Test the upper and lower tensions on your machine. Too tight tensions will pucker the fabric. If the tension is too tight it will manifest itself later, especially after washing.
Draw guidelines on the fabric with a blue wash-away marker. The lines should be considered a general guide, to help you with the proportions of the design. Don’t worry about hitting your guidelines perfectly (no fun otherwise)
Writing words: Mark lines the same as in your grade two exercise book. You remember!
My favourite way to stabilize my fabric is to use thin batting, which will remain in my project. Other ways to stabilize the fabric is with a tear-away temporary stabilizer, starch or even an embroidery hoop designed for use in sewing machines.

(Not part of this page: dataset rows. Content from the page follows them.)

-- ==== Sys2Proof/Machine/Sys.lean ====
section
/-! DEFINITION.  Supply, starts, brown-outs, clocks, park and flacon mode, life cycle and test access (spec/02, spec/03,
and the start and latch rules of spec/11 and spec/16). -/

namespace Sys2Proof.Machine

/-- The state with the supply front-end's row changed. -/
def State.updSys (s : State) (f : SysState → SysState) : State := { s with sys := f s.sys }

/-! ## What a removal of a domain leaves (R50, R51, R56, Table 2.3) -/

/-- The registers that the base-note domain and the HV die hold, and FLT_FIRST, which keeps its source over a start
until the next raise (R224; DEDUCED, log entry 154). -/
def baseKey (k : Nat) : Bool :=
  k = R.FLT_FIRST.reg || k = R.FLT_FIRST_TS_LO.reg || k = R.FLT_FIRST_TS_HI.reg ||
  k = R.SYS_RESET_CAUSE.reg || k = R.SYS_WAKE_CFG.reg || k = R.SYS_WAKE_CAUSE.reg || k = R.SYS_PARK_ALARM_LO.reg ||
  k = R.SYS_PARK_ALARM_HI.reg || k = R.SUP_VIN_STATUS.reg || k = R.PATH_STATUS.reg || k = R.PATH_SVC.reg

/-- The timers that the base-note domain runs. -/
def baseTimer (k : Nat) : Bool := k = T.vinStable || k = T.press || k = T.longEnd || k = T.brown

/-- The top-note domain is removed: the registers, memories and timers of the base-note domain, the Ledger's array
and the stored banks stay. -/
def State.topOff (s : State) : State :=
  let s := s.rebase.pathIdle
  let s := (s.setF R.SUP_VIN_STATUS.COUNT 0).setB R.SUP_VIN_STATUS.SAT false
  { State.reset with
    pending := s.pending, clock := s.clock, htOfs := s.htOfs, freeCount := s.freeCount,
    regs := s.regs.filter (fun e => baseKey e.1)
    timers := s.timers.filter (fun e => baseTimer e.1)
    acrd := { AcrdState.reset with bankA := s.acrd.bankA, bankB := s.acrd.bankB }
    path := { PathState.reset with excursion := s.path.excursion, excEnd := s.path.excEnd, released := s.path.released }
    ledg := { LedgState.reset with
      array := s.ledg.array, poison := s.ledg.poison, weak := s.ledg.weak, cutAt := s.ledg.cutAt }
    sys := { SysState.reset with
      phase := s.sys.phase, address := s.sys.address, ft := s.sys.ft, safeLatch := s.sys.safeLatch,
      brown := s.sys.brown, nextCause := s.sys.nextCause, wakeArmed := s.sys.wakeArmed,
      wakePending := s.sys.wakePending, bnoPeriod := s.sys.bnoPeriod, pinLines := s.sys.pinLines,
      pinHeld := s.sys.pinHeld, svcLow := s.sys.svcLow, svcFrom := s.sys.svcFrom, svcArmed := s.sys.svcArmed } }

/-- The state and counter registers of the phases. -/
def phaseStat (k : Nat) : Bool :=
  (decide (0x40020000 ≤ k) && decide (k < 0x40023000) && decide (0x20 ≤ k % 0x100)) ||
  (decide (0x40024000 ≤ k) && decide (k < 0x40024180) && decide (k % 16 = 4))

/-- The top-note domain browns out: the phase states and counters stay for reading until the next start (R110). -/
def State.topBrown (s : State) : State :=
  (s.regs.filter (fun e => phaseStat e.1)).foldl (fun t e => t.setReg e.1 e.2) { s.topOff with phases := s.phases }

/-- The base-note domain too has lost its state: what is not rewritable store is as after manufacture.  The 300 ms of
a long press, and the release that another one needs, are timed from BAT (R190). -/
def State.baseOff (s : State) (p : Phase) : State :=
  let s := s.rebase
  { State.reset with
    pending := s.pending, clock := s.clock, htOfs := s.htOfs, freeCount := s.freeCount,
    timers := s.timers.filter (fun e => e.1 = T.longEnd)
    path := { PathState.reset with released := s.path.released }
    acrd := { AcrdState.reset with bankA := s.acrd.bankA, bankB := s.acrd.bankB }
    ledg := { LedgState.reset with array := s.ledg.array, poison := s.ledg.poison, weak := s.ledg.weak }
    sys := { SysState.reset with
      phase := p, svcLow := s.sys.svcLow, svcFrom := s.sys.svcFrom, svcArmed := s.sys.svcArmed, pinLines := s.sys.pinLines, pinHeld := s.sys.pinHeld } }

Can’t draw designs? Trace designs from a colouring book (please keep in mind not to use copyrighted material. It is okay to use other people’s designs for inspiration, But do not copy. If you do copy a pattern you have purchased, you will have permission to do so. But it must be for personal use only and not to be shared with others. If in doubt, contact the owner of the design
My favourite way of sketching a design such as a dog, poppy, bird etc. is to google “How to draw a_______. There are lots of on line drawing tutorials that show the steps, tricks and secrets of how to draw anything! Who knew it could be so easy!